Thursday, October 02, 2008

Reconsidering Jefferson

I have posted a few things over at my Myspace site, but due to frequent loading issues on Myspace in general, I am moving my more general thought stuff back over here. It's more readable, and I like the formatting better.

I've been doing some thinking about Thomas Jefferson. I've always thought of myself as more allied with the Jeffersonian party, certainly more so than the Hamiltonian party, which I regard as the great villains of the American drama. But the more I think about the things he actually did when the had the power to do more than just speak and write--when he had actual choices to make--the more I realize that he was, at the very least, inconsistent in terms of principle.

He spoke and wrote eloquently on the matter of freedom. But over those whose freedom he had power, what was his action? He freed only those slaves he himself fathered, while the others were sold upon his death, families divided among many estates.

The Declaration of Independence was a masterpiece, declaring the rights of men with regard to sovereignty, the right to abolish governments that do not suit them. He also declared that there should not be a public debt, and that he would retire the whole thing during his administration. But when offered the opportunity, he put the federal government further into debt, in recognition of the sovereignty of a military dictator over a full third of a continent which properly should have been regarded as both the property and the dominion of the myriad peoples who inhabited the region, and had little relation to the French monarchy, let alone the revolutionary government that deposed it.

Thomas Jefferson also recommended, and eventually achieved, the separation of the Anglican church and the State of Virginia. At the same time, he advocated a state supported educational system designed to cultivate a "natural aristocracy." It is clear that he didn't so much intend to separate the State from the dispensation of knowledge in general, but rather favored one system over another, and was prepared to use the means of the state (force) to dispense that favor.

All of these errors, particularly that second one, may stem from the error of factional loyalty. It is one thing to oppose Alexander Hamilton and his ilk for the exceedingly erroneous social, fiscal, and monetary policies pursued by that party. But it is another to compromise principles, one's sense of right and wrong, for the sake of factional loyalty. Consider the second item I listed.

Jefferson was motivated by loyalty to break from his opposition to the continuance of public debt. First was his loyalty to agrarian interests (as opposed to mere opposition to public aggrandizement of commercial and financial interests), which demanded that he ensure white farmers a steady, ready supply of free land to found ever more small farms on, producing what was, to him, a more desirable electorate (the Indians be damned). Second was loyalty to Left Wing politics in Europe, chiefly the French Revolution, which though it had long since degenerated into mass executions, death squads, and military dictatorship, still commanded the loyalty of so-called "liberals" everywhere.
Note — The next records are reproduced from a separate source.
-- ==== Sys2Proof/Machine/State.lean ====
section
/-!
DEFINITION. The state of the K9: everything the manual gives the machine, as plain data, and the machine right after reset.
-/

namespace Sys2Proof.Machine

/-- What stops the model. -/
inductive Fault where
  /-- An instruction row was given no issuing path: `exec` was called outside a step (`State.cur` is `none`).  Raised by the shared
  wrapper of the instruction meanings; safe, no step of the machine raises it. -/
  | noIssuingPath
  deriving DecidableEq, Repr

/-- Why the model gives a row no meaning. -/
inductive Refusal where
  /-- The row is not modelled yet.  Raised by a refused arm of `exec` alone; safe. -/
  | notModelled (mnemonic : String)
  deriving DecidableEq, Repr

/-! ### Packs -/

/-- What a path waits for (R32, R66, R252, R262, R305-R307, R312, R364). -/
inductive Wait where
  /-- not waiting -/
  | run
  /-- in `rswait` on a set (R51) -/
  | set (s : Nat)
  /-- in `barsync` or `barwait` on object `k`, for the end of phase `ph`; the result goes to predicate `p` (R252) -/
  | bar (k : Nat) (ph : Bool) (p : Nat)
  /-- the same wait of a pack that is stopped, after its phase completed (`value` 1) or the object was invalidated: the pack's resumption
  releases it (R363, R252) -/
  | barDone (k : Nat) (ph : Bool) (p : Nat) (value : Bool)
  /-- at a load from an empty scratchpad line, by its offset, and how often the line had become full before (R66) -/
  | line (off fills : Nat)
  /-- at an instruction that repeats: the wait kind 2-5 of R379 and, for kind 2, the OPM slot -/
  | again (kind : Nat) (slot : Nat)
  deriving DecidableEq, Repr, Inhabited

/-- A path (R40) with its slot or its place in the path queue (R43, R44) and its watchdog count (R377). -/
structure Path where
  pc     : Quad
  mask   : Mask
  wait   : Wait := .run
  /-- the watchdog count reached before the wait last began to count -/
  wbase  : Nat := 0
  /-- the clock value from which the count runs; `none` while it is frozen -/
  wfrom  : Option Nat := none
  /-- the clock value at which the wait began (R378) -/
  wstart : Nat := 0
  slot   : Option Nat := none
  /-- the order of entry into the path queue (R43) -/
  qseq   : Nat := 0
  /-- the pack's issue count and its cycle count when the path took its slot (R43) -/
  took   : Nat := 0
  tookAt : Nat := 0
  /-- the pack's issue count when the path last issued or stopped waiting (R44) -/
  last   : Nat := 0
  held   : Bool := false
  deriving DecidableEq, Repr, Inhabited

/-- A rejoin-set register (R46). -/
structure RSet where
  member  : Mask
  arrived : Mask
  opened  : Bool
  deriving DecidableEq, Repr, Inhabited

/-- A path entry of a trap record or of a context image (R364). -/
structure PathRec where
  pc     : Quad
  mask   : Mask
  state  : Nat
  num    : Nat
  ph     : Bool
  wcount : Nat
  deriving DecidableEq, Repr, Inhabited

/-- The pack entry of the appendix of a barrier-timeout record (R380). -/
structure BarPack where
  pc      : Quad
  exited  : Bool
  waiting : Bool
  stopped : Bool
  parked  : Bool
  deriving DecidableEq, Repr, Inhabited

/-- The appendix of a record of code 34 and wait kind 0 (R380). -/
structure BarAppendix where
  object   : List Byte
  next     : Option Nat
  landings : Nat
  packs    : List BarPack
  deriving DecidableEq, Repr, Inhabited

/-- A trap record (R69, R364). -/
structure TrapRecord where
  code     : Nat
  pack     : Nat
  quarter  : Nat
  slot     : Nat
  x        : Bool
  seq      : Word
  fpc      : Quad
  fmask    : Mask
  detail   : Quad
  exited   : Mask
  clock    : Quad
  herd     : Nat
  paths    : List PathRec
  appendix : Option BarAppendix
  deriving DecidableEq, Repr, Inhabited

/-- A cause in a handler's wake queue (R346, R365): its `hcause` fields, and the detail a copy or port record reports (R370). -/
structure Cause where
  code    : Nat
  src     : Nat
  quarter : Nat
  slot    : Nat
  unit    : Nat
  seq     : Word
  detail  : Quad
  /-- routed to `mtvec` at machine level (R345) -/
  machine : Bool
  /-- the number of the stop of a copy or a port that it reports, 0 for a pack's -/
  serial  : Nat
  deriving DecidableEq, Repr, Inhabited

/-- Why a pack does not run (R363, R366, R368, R369). -/
inductive Stop where
  | running
  /-- by a fault; its cause is queued or in service -/
  | faulted
  /-- by `packhalt` -/
  | halted
  /-- by a fault whose wake ended in `eret.defer` -/
  | deferred
  deriving DecidableEq, Repr, Inhabited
For Jefferson's act, an opportunity was lost to deal a potential death blow to the financial interests that stood to benefit from perennial debt financed by perpetual taxation, a subsidy for bankers upon the backs of working men (that continues today in a very big way). Had Jefferson managed to retire the debt that began with the Revolutionary War, a very good precedent may well have been set. In addition, Napoleon Bonaparte was given a bit more money to play with, extending a dark chapter in European history that may otherwise have been cut short... possibly even averting the War of 1812.